И всё-таки Ботвинник всё более жил, как говорил по другому поводу Салтыков Щедрин, «применительно к подлости». И так жалко, до сих пор мне жалко, что сломали человека, который, как я и теперь думаю, мог стать настоящим крупным поэтом. Но не стал. Ну что ж — как сам он в той своей первой книжке писал –
«Видно, и к стихам такого рода
Нет на свете чёткого конца…»
Семён Ботвинник. фото
Права была М. Цветаева, когда писала, что поэт должен иметь «не только творческий талант, но и талант личности». Ведь только таким удалось не испугаться, выдержать гнев дураков, шаблонную бессмысленную ругань и испытание возможностью напечататься хорошими тиражами. Есть люди, которых эта «роль на сопротивление» даже закалила. научила «эзопову языку», который тут же, выйдя за пределы борьбы с цензурой, обогатил и образную систему, и ассоциативное мышленье.
Иные же, творчески, может быть, исходно не менее сильные, но личностно предназначенные к совсем иному бытию, не выдержали борьбы с голиафом…
Никому до сих пор неизвестно, скольких потенциальных поэтов и прозаиков убил идеологический диктат, скольких обычная «нестрашная» бюрократия, а сколько было затоптано неграмотными и никчёмными «рабочими поэтами», делавшими свои эфемерные карьерки.
Стихи того времени в основном представляли собой жвачку, написанную пушкинскими ямбами и набитую иногда верноподданическими зарифмованными формулами, а иногда, — если лирика, — столь же идиотическими любовными формулами, и уж точно ведущими прямым ходом в загс. Вобщем, как позднее выразился кто-то из поэтов, «душещипачёвские стихи». Если сейчас поглядеть на поэзию того времени, то возникает впечатление, что насквозь новаторского бунтарского искусства начала века просто не было — провал. И даже самые робкие попытки, ну, хоть искренности что ли, воспринимались, как смелость и свежесть.

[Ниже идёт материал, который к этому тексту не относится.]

theorem exec_keyPoll {keys : List Byte} (h : s.kb.bytes = some keys) (extra : List Byte) :
    exec (.keyPoll extra) s = .next (sendOrHalt (withHeader s.cfg.T_KEY_POLL keys) State.clearKb s) := by
  simp [exec, execKeyPoll, kbKeys, keysPacket, h]

theorem exec_displayWrite (payload : List Byte) (s : State) :
    exec (.displayWrite payload) s =
      .next (sendOrHalt (withHeader s.cfg.T_DISPLAY_WRITE []) id
        { s with trace := s.trace ++ payload.map .disp }) := by
  rw [← emitDispAll_eq]
  rfl

theorem exec_interrupt (extra : List Byte) (s : State) : exec (.interrupt extra) s = .next (halt .interrupt s) := rfl

theorem exec_drop (p : Packet) (s : State) : exec (.drop p) s = .next (raise (.protocolDrop (dropReason p)) s) := rfl

/-- A halt writes `run`, `halt_cause` and the record, and nothing else (R147). -/
theorem halt_frame (c : HaltCause) (s : State) :
    halt c s = { s with run := .halted, haltCause := c, trace := (halt c s).trace } := rfl

/-- A drop writes `f_drop` and the record, and nothing else (R102). -/
theorem raise_protocolDrop_frame (r : DropReason) (s : State) :
    raise (.protocolDrop r) s = { s with fDrop := true, trace := (raise (.protocolDrop r) s).trace } := rfl

/-! ## A halted block (R18, R101) -/

/-- A halted block lets every event but `Reset` pass. -/
theorem step_of_halted (hc : s.cfg.Ok) (hrun : s.run = .halted) {e : Event} {rest : List Event}
    (hin : s.inputs = e :: rest) (he : e ≠ .reset) : step s = .next (s.setInputs rest) := by
  rcases step_cases s with ⟨hbad, -⟩ | ⟨-, hnil, -⟩ | ⟨_, -, hreset, -⟩ | ⟨_, _, -, hin', -, -, hstep⟩ |
    ⟨_, _, _, -, -, hrunning, -⟩ | ⟨_, _, -, -, hrunning, -⟩ | ⟨_, _, -, -, hrunning, -⟩ | ⟨_, -, -, hrunning, -⟩
  · exact absurd hc hbad
  · simp [hin] at hnil
  · simp [hin, he] at hreset
  · obtain ⟨-, rfl⟩ := List.cons.inj (hin.symm.trans hin')
    exact hstep
  all_goals simp [hrun] at hrunning

theorem run_succ_of_step {t : State} (h : step s = .next t) (n : Nat) :
    Host.Core.run core (n + 1) s = Host.Core.run core n t := by
  have h' : core.step s = .next t := h
  simp only [Host.Core.run, h']

/-- However many events without a `Reset` reach a halted block, they leave it as it was. -/
theorem run_of_halted (hc : s.cfg.Ok) (hrun : s.run = .halted) {es : List Event} (hes : .reset ∉ es) :
    Host.Core.run core es.length (s.setInputs es) = .next (s.setInputs []) := by
  induction es with
  | nil => rfl
  | cons e es ih =>
    obtain ⟨he, hes⟩ := List.ne_and_not_mem_of_not_mem_cons hes
    have hstep : step (s.setInputs (e :: es)) = .next (s.setInputs es) :=
      step_of_halted (s := s.setInputs (e :: es)) hc hrun rfl he.symm
    exact (run_succ_of_step hstep es.length).trans (ih hes)

end Machine

end Sys2Proof
end

section
/-! The statements of spec/42_dispatcher.md. -/

namespace Sys2Proof

open Machine

/-- Settles O12: the packet held decodes by one of the arms' equations, and closing the frame runs what it decodes to. -/
theorem dispatchOrder : Obligations.DispatchOrder := by
  intro s p hc hp hne
  have hrun : ∀ {i}, decodePacket s.cfg p = .ok i → exec .endOfFrame s = exec i s.clearRx :=
    exec_endOfFrame_of_decode hp
  refine ⟨s.clearRx, rfl, rfl, fun h => ⟨hrun (decodePacket_short hne h), dropReason_short h⟩, ?_⟩
  rintro a b x rfl
  refine ⟨fun h => ⟨hrun (decodePacket_mismatch x h), dropReason_mismatch x h⟩, ?_, ?_, ?_, ?_, ?_⟩ <;> rintro rfl h
  · exact hrun (h ▸ decodePacket_termspecQuery x)
  · exact hrun (h ▸ decodePacket_keyPoll x hc)
  · exact hrun (h ▸ decodePacket_displayWrite x hc)
  · exact hrun (h ▸ decodePacket_interrupt x hc)
  · exact ⟨hrun (decodePacket_unknown x h), dropReason_unknown x a⟩

/-- Settles O13: the reply is one `send` that nothing follows, whole or cut. -/
theorem termspecQueryReplies : Obligations.TermspecQueryReplies := by
  rintro extra s f rfl
  rw [exec_termspecQuery]
  refine ⟨fun hroom => ?_, fun k hroom hk => ?_⟩
  · obtain ⟨room, hsend⟩ := sendOrHalt_of_room id hroom
    exact ⟨_, congrArg _ hsend, sentReply_frame _ room s, sentReply_trace _ room s⟩
  · exact ⟨_, congrArg _ (sendOrHalt_of_cut id hroom hk), cutReply_frame _ s, cutReply_streams _ s⟩

/-- Settles O14: the bound is `repliesFitMaxPacket`'s; the drain follows the `send` that succeeds, and only that one. -/
theorem keyPollSendsKeysAndDrains : Obligations.KeyPollSendsKeysAndDrains := by
  rintro extra keys s f hkeys rfl
  rw [exec_keyPoll hkeys]
  refine ⟨fun hinv => ?_, fun hroom => ?_, fun k hroom hk => ?_⟩
  · obtain ⟨-, hlen, hheld, hcap, -⟩ := repliesFitMaxPacket s keys hinv hkeys
    exact hlen.trans_le (hheld.trans hcap)
  · obtain ⟨room, hsend⟩ := sendOrHalt_of_room State.clearKb hroom
    exact ⟨_, congrArg _ hsend, rfl, rfl, sentReply_trace _ room s⟩
  · exact ⟨_, congrArg _ (sendOrHalt_of_cut State.clearKb hroom hk), cutReply_frame _ s, cutReply_streams _ s⟩

/-- Settles O15: the acknowledgment is a `send` from the state that has displayed the payload, which differs from the
first one in the record only. -/
theorem displayWriteThenAcknowledges : Obligations.DisplayWriteThenAcknowledges := by
  rintro payload s f rfl
  rw [exec_displayWrite]
  refine ⟨fun hroom => ?_, fun k hroom hk => ?_⟩
  · obtain ⟨room, hsend⟩ := sendOrHalt_of_room (s := { s with trace := s.trace ++ payload.map .disp }) id hroom
    exact ⟨_, congrArg _ hsend, rfl, sentReply_trace _ room _⟩
  · exact ⟨_, congrArg _ (sendOrHalt_of_cut id hroom hk), rfl, cutReply_trace _ _⟩
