-- ==== Sys2Proof/Machine/Ops.lean ====
section
/-! DEFINITION. The named operations over the state: registers and their fields, time, the event recorder, the event
queues of the mailboxes, class 0 notices. -/

namespace Sys2Proof.Machine

/-- The value of a register field. -/
def State.g (s : State) (f : Fld) : Nat := s.regs.g f

/-- A register field set. -/
def State.p (s : State) (f : Fld) (v : Nat) : State := { s with regs := s.regs.p f v }

/-- Is a one-bit field 1? -/
def State.on (s : State) (f : Fld) : Bool := s.g f == 1

/-- A one-bit field set from a Bool. -/
def State.pb (s : State) (f : Fld) (b : Bool) : State := s.p f (if b then 1 else 0)

/-- A counter that wraps at its width, one more. -/
def State.inc (s : State) (f : Fld) : State := s.p f (s.g f + 1)

/-- A counter that saturates at its width, `n` more. -/
def State.satAdd (s : State) (f : Fld) (n : Nat) : State := s.p f (min (s.g f + n) (2 ^ f.w - 1))

/-- The word of a register. -/
def State.word (s : State) (f : Fld) : Word := s.regs.rd f.reg

/-- The state of a lane. -/
def State.lane (s : State) : Nat → LaneSt
  | 0 => s.laneA
  | 1 => s.laneB
  | 2 => s.laneC
  | _ => s.laneD

/-- A lane's state replaced. -/
def State.setLane (s : State) : Nat → LaneSt → State
  | 0, x => { s with laneA := x }
  | 1, x => { s with laneB := x }
  | 2, x => { s with laneC := x }
  | _, x => { s with laneD := x }

/-- A change made to one lane's state. -/
def State.modLane (s : State) (l : Nat) (f : LaneSt → LaneSt) : State := s.setLane l (f (s.lane l))

/-- Something leaves the module. An unpowered module sends nothing (R419). [DESIGN CHOICE: log 1, 34] -/
def State.emit (s : State) (x : TxItem) : State := if s.g LC_MODE_MODE == 0 then s else { s with tx := x :: s.tx }

/-- Global time as the 64-bit value of R181. -/
def State.now (s : State) : Nat := s.g TU_ERA_ERA * 2 ^ 32 + s.g TU_NS_NS

/-- A signed 32-bit value (two's complement). -/
def sint32 (v : Nat) : Int := if v % 2 ^ 32 < 2 ^ 31 then (v % 2 ^ 32 : Int) else (v % 2 ^ 32 : Int) - 2 ^ 32

/-- The low 32 bits of an integer. -/
def u32 (v : Int) : Nat := (v % 2 ^ 32).toNat

/-- Extension of a 32-bit time against a reference by compare-and-add (R184). -/
def extend (ref v : Nat) : Nat := ((ref : Int) + sint32 (u32 ((v : Int) - (ref : Int)))).toNat

/-- Operating time in ms (R496). -/
def State.opms (s : State) : Nat := s.g LC_OPMSHI_MS * 2 ^ 32 + s.g LC_OPMSLO_MS

/-- Is the module synchronised (R188)? -/
def State.sync (s : State) : Bool := s.on TU_STAT_SYNC

/-- The mode code (R419). -/
def State.mode (s : State) : Nat := s.g LC_MODE_MODE

/-- Mode codes of R419. -/
abbrev mDormant : Nat := 0
abbrev mBoot : Nat := 1
abbrev mSelfTest : Nat := 2
abbrev mCommissioning : Nat := 3
abbrev mSynchronising : Nat := 4
abbrev mActive : Nat := 5
abbrev mHotStandby : Nat := 6
abbrev mIsolated : Nat := 7
abbrev mMaintenance : Nat := 8
abbrev mUpdate : Nat := 9
abbrev mParked : Nat := 10
abbrev mSafeHalt : Nat := 11

/-- A list of bytes cut or filled with zeros to length `n`. -/
def padTo (n : Nat) (bs : List Byte) : List Byte := (bs ++ List.replicate n 0).take n

/-- One step of a bitwise CRC with the least significant bit first. -/
def crcStepR (poly c : Nat) : Nat → Nat
  | 0 => c
  | n + 1 => crcStepR poly (if c % 2 = 1 then (c / 2) ^^^ poly else c / 2) n

/-- CRC-32 with the IEEE 802.3 polynomial (R495), over bytes from a running value. -/
def crc32Run : Nat → List Byte → Nat
  | c, [] => c
  | c, b :: bs => crc32Run (crcStepR 0xEDB88320 (c ^^^ b.toNat) 8) bs

/-- CRC-32 with the IEEE 802.3 polynomial. -/
def crc32 (bs : List Byte) : Nat := crc32Run 0xFFFFFFFF bs ^^^ 0xFFFFFFFF

/-- One step of a bitwise CRC of width `w` with the most significant bit first. -/
def crcStepL (w poly c : Nat) : Nat → Nat
  | 0 => c
  | n + 1 => crcStepL w poly (if c / 2 ^ (w - 1) % 2 = 1 then (c * 2 % 2 ^ w) ^^^ poly else c * 2 % 2 ^ w) n

/-- A CRC of width `w` with the most significant bit first, over bytes from a running value. -/
def crcRunL (w poly : Nat) : Nat → List Byte → Nat
  | c, [] => c
  | c, b :: bs => crcRunL w poly (crcStepL w poly (c ^^^ (b.toNat * 2 ^ (w - 8))) 8) bs

/-! ### Event recorder (R495 to R502) -/

/-- The 60 bytes of a record before its check word (R495). -/
def EvRec.body (r : EvRec) : List Byte :=
  leBytes 4 r.seq ++ leBytes 8 r.opms ++ leBytes 4 r.pwrcyc ++ leBytes 4 r.ns ++ leBytes 4 r.era ++
  leBytes 2 r.source ++ leBytes 2 r.code ++ leBytes 1 r.cls ++ leBytes 1 r.flags ++ leBytes 2 r.rep ++
  padTo 16 r.data ++ leBytes 4 r.lastdms ++ leBytes 4 r.seq ++ leBytes 4 0

/-- The 64 bytes of a record (R495). -/
def EvRec.bytes (r : EvRec) : List Byte := r.body ++ leBytes 4 (crc32 r.body)

/-- What is to be recorded: source, code, class, the forced and escalated flags, data. -/
structure EvIn where
  source : Nat
  code : Nat
  cls : Nat
  forced : Bool := false
  esc : Bool := false
  data : List Byte := []
  deriving DecidableEq, Repr

/-- Every record held, oldest first. -/
def State.records (s : State) : List EvRec := s.ev.flash ++ s.ev.staged

/-- The sequence number after `n` (R496): 0 never names a record. -/
def seqNext (n : Nat) : Nat := if n ≥ 0xFFFFFFFF then 1 else n + 1

/-- The event registers that show what the recorder holds (R505). -/
def State.evRegs (s : State) : State :=
  let rs := s.records
  let s := s.p EV_COUNT_COUNT rs.length
  let s := s.p EV_STAGE_COUNT s.ev.staged.length
  let s := s.p EV_FIRST_SEQ ((rs.head?.map (·.seq)).getD 0)
  let s := s.p EV_LAST_SEQ ((rs.getLast?.map (·.seq)).getD 0)
  if rs.length ≥ 4194304 then s.p EV_STAT_FULL 1 else s

/-- A record staged: it takes the next sequence number (R496) and the time of the event (R495). -/
def State.stageRec (s : State) (e : EvIn) : State :=
  let r : EvRec := {
    seq := s.ev.nextSeq, opms := s.opms, pwrcyc := s.g LC_PWRCYC_COUNT
    ns := if s.sync then s.g TU_NS_NS else 0, era := if s.sync then s.g TU_ERA_ERA else 0
    source := e.source, code := e.code, cls := e.cls
    flags := (if s.sync then 1 else 0) + (if e.forced then 2 else 0) + (if e.esc then 4 else 0)
    rep := 0, data := padTo 16 e.data, lastdms := 0 }
  ({ s with ev := { s.ev with staged := s.ev.staged ++ [r], nextSeq := seqNext s.ev.nextSeq } }).evRegs

/-- Does an event repeat a record (R500)? -/
def EvIn.repeats (e : EvIn) (r : EvRec) : Bool :=
  r.source == e.source && r.code == e.code && r.cls == e.cls &&
  r.flags / 2 % 4 == (if e.forced then 1 else 0) + (if e.esc then 2 else 0) && r.data == padTo 16 e.data

/-- A record with one more repeat folded in (R500), at operating time `now`. -/
def EvRec.fold (r : EvRec) (now : Nat) : EvRec :=
  { r with rep := min (r.rep + 1) 65535, flags := if r.rep ≥ 65535 ∧ r.flags / 8 % 2 = 0 then r.flags + 8 else r.flags,
           lastdms := min (now - r.opms) 0xFFFFFFFF }

/-- The newest record replaced. -/
def EvSt.mapLast (e : EvSt) (f : EvRec → EvRec) : EvSt :=
  match e.staged.reverse with
  | r :: rs => { e with staged := (f r :: rs).reverse }
  | [] => match e.flash.reverse with
    | r :: rs => { e with flash := (f r :: rs).reverse }
    | [] => e

/-- An event is suppressed (R499, R501). [DEDUCED: log 85] -/
def State.suppress (s : State) : State := s.satAdd EV_SUPPR_COUNT 1

/-- An event reaches the recorder (R499 to R501). In Dormant nothing records. [DESIGN CHOICE: log 34] -/
def State.recordEv (s : State) (e : EvIn) : State :=
  if s.mode == mDormant then s
  else if s.on EV_STAT_FULL then s.suppress
  else match s.records.getLast? with
  | some r =>
    if e.repeats r then { s with ev := s.ev.mapLast (·.fold s.opms) }
    else go s
  | none => go s
where
  /-- A new record, or its suppression while staging is full; the first record after an overflow is record 0x2. -/
  go (s : State) : State :=
    if s.ev.staged.length ≥ 4096 then
      let s := (s.suppress).p EV_STAT_QOVF 1
      { s with ev := { s.ev with ovf := some ((s.ev.ovf.getD 0) + 1) } }
    else match s.ev.ovf with
    | none => s.stageRec e
    | some n =>
      let s := { s with ev := { s.ev with ovf := none } }
      let s := s.stageRec { source := 0x0207, code := 2, cls := 0xFF, data := leBytes 4 n }
      if s.on EV_STAT_FULL then s.suppress
      else if s.ev.staged.length ≥ 4096 then
        let s := (s.suppress).p EV_STAT_QOVF 1
        { s with ev := { s.ev with ovf := some 1 } }
      else s.stageRec e

/-- The sequence number of the record that the last event wrote or joined, 0 if it was suppressed. [DEDUCED: log 85] -/
def State.seqOf (s : State) (e : EvIn) : Nat :=
  match s.records.getLast? with
  | some r => if e.repeats r && !s.on EV_STAT_FULL then r.seq else 0
  | none => 0

/-! ### Event queues (R451 to R453) -/

/-- An event-queue entry (R451). -/
structure QEnt where
  evseq : Nat
  source : Nat
  code : Nat
  cat : Nat
  cls : Nat
  data : List Byte
  deriving DecidableEq, Repr

/-- The 32 bytes of an entry posted now (R451). -/
def State.qBytes (s : State) (e : QEnt) : List Byte :=
  leBytes 4 e.evseq ++ leBytes 2 e.source ++ leBytes 2 e.code ++ leBytes 1 e.cat ++ leBytes 1 e.cls ++ leBytes 2 0 ++
  leBytes 4 (if s.sync then s.g TU_NS_NS else 0) ++ leBytes 4 (if s.sync then s.g TU_ERA_ERA else 0) ++ padTo 12 e.data

/-- The credential that the life-cycle state gives a service session (R456). -/
def State.credential (s : State) : Option (List Byte) := if s.g LC_STATE_LCS == 2 then s.keys.cred else some Config.unitKey

/-- ASCII of a string. -/
def ascii (x : String) : List Byte := x.toList.map (fun c => BitVec.ofNat 8 c.toNat)

/-- The 64 bytes of key material of a session (R456): the client's key, then the Keeper's. -/
def State.sessKeys (s : State) : List Byte :=
  Config.hkdf ((s.credential).getD []) (s.sess.nc ++ s.sess.nk) (ascii "ZM-SVC-1")

/-- Bytes 0 to 15 of a record (R454). -/
def recHead (kind : Nat) (rsvd : List Byte) (ctr len : Nat) : List Byte :=
  leBytes 4 (28 + len) ++ leBytes 1 kind ++ rsvd ++ leBytes 8 ctr

/-- The nonce of a record (R456). [DESIGN CHOICE: log 15] -/
def recNonce (ctr : Nat) : List Byte := leBytes 4 0 ++ leBytes 8 ctr

/-- The body and the tag of a record as it is sent (R454, R456): in clear with a zero tag before `ACCEPT`. -/
def State.sealRecord (s : State) (kind : Nat) (body : List Byte) : List Byte :=
  if s.sess.phase == .authenticated then
    let x := Config.gcmSeal (s.sessKeys.drop 32) (recNonce s.sess.txCtr) (recHead kind (leBytes 3 0) s.sess.txCtr body.length) body
    x.1 ++ x.2
  else body ++ leBytes 16 0

/-- The service session sends one record (R455). -/
def State.sendRecord (s : State) (kind : Nat) (body : List Byte) : State :=
  let s' := s.emit (.record kind s.sess.txCtr (s.sealRecord kind body))
  { s' with sess := { s.sess with txCtr := s.sess.txCtr + 1 } }

/-- An entry is released from a channel's queue (R453). -/
def State.releaseEv (s : State) (c : Nat) (n : Nat) : State :=
  let s := s.p (MB_EVTAIL_TAIL c) ((s.g (MB_EVTAIL_TAIL c) + n) % 32)
  s.p (MB_EVSTAT_COUNT c) (s.g (MB_EVSTAT_COUNT c) - n)

/-- An entry is posted on one channel (R453). With 32 entries held it is lost and counted. On channel 4 with an
authenticated session it is sent as an `EVENT` record and released at once (R455). -/
def State.postTo (s : State) (c : Nat) (e : QEnt) : State :=
  if s.g (MB_EVSTAT_COUNT c) ≥ 32 then (s.p (MB_EVSTAT_OVF c) 1).inc (MB_EVLOST_COUNT c)
  else
    let h := s.g (MB_EVHEAD_HEAD c)
    let bs := s.qBytes e
    let s := { s with mb := s.mb.wrL (0x1000 * c + 0x800 + 32 * h) bs }
    let s := s.p (MB_EVHEAD_HEAD c) ((h + 1) % 32)
    let s := s.p (MB_EVSTAT_COUNT c) (s.g (MB_EVSTAT_COUNT c) + 1)
    let s := if s.on (MB_CTRL_IRQEVT c) && c < 4 then s.emit (.irq c 0 0x453) else s
    if c == 4 && s.sess.phase == .authenticated then (s.sendRecord 0x12 bs).releaseEv 4 1 else s

/-- Bit `n` of a number. -/
def bit (v n : Nat) : Bool := v / 2 ^ n % 2 == 1

/-- An event is posted on every open channel whose mask selects its category (R452). [DEDUCED: log 86] -/
def State.post (s : State) (e : QEnt) : State :=
  [0, 1, 2, 3, 4, 5, 6].foldl (fun s c =>
    if s.on (MB_STAT_EN c) && bit (s.g (MB_EVMASK_CAT c)) e.cat then s.postTo c e else s) s

/-- An event is recorded and posted under a category (R452, R499). [DEDUCED: log 86] -/
def State.event (s : State) (cat : Nat) (e : EvIn) : State :=
  let s := s.recordEv e
  s.post { evseq := s.seqOf e, source := e.source, code := e.code, cat := cat, cls := e.cls, data := e.data }

/-- A class 0 notice of collector source `src` (R402, R409 row 1, R498): counted, recorded and posted; nothing else
changes. `elem` is the element index and `st` the status register that shows the condition (R497). -/
def State.noticeD (s : State) (src code : Nat) (data : List Byte) : State :=
  let s := s.inc (FC_CNT_COUNT 0)
  let s := s.inc (FC_SCNT_COUNT src)
  let s := s.p (FC_SSTAT_LASTCLS src) 0
  let s := s.p (FC_SSTAT_LASTCODE src) code
  s.event 3 { source := 0x0100 + src, code := code, cls := 0, data := data }

/-- A class 0 notice with the data of R497: the element, and the status register that shows the condition, as it is after the event.
[DEDUCED: log 123] -/
def State.notice (s : State) (src code : Nat) (elem : Nat := 0) (st : Word := 0) : State :=
  s.noticeD src code (leBytes 1 elem ++ leBytes 3 0 ++ leBytes 4 st.toNat)

/-- Every constructor's meaning answers a next state with this. -/
abbrev Res := Host.Outcome State Fault Refusal

/-- Does a commanded test hold the port of a code (R527)? -/
def State.heldPort (s : State) (port : Nat) : Bool :=
  match s.dbg.loop with
  | some x => x.port == port
  | none => false

end Sys2Proof.Machine
end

Но ведь принадлежность к писательской братии давала и престиж, и бутерброд с маслом… Сколько же тогда возникло «литераторов», обивавших пороги редакций, потрясавших вырезками из дивизионных или полковых, а заодно и послевоенных заводских газеток-«многотиражек»!
И, глядишь, в результате демагогических демаршей начинали потом эти «поэты» выпускать книгу за книгой. Если же такие «литераторы» были к тому же безграмотны, то они зачастую начинали всерьез верить в свою исключительность, в свое право вершить суд, во все то, что им долдонили на собраниях и по радио.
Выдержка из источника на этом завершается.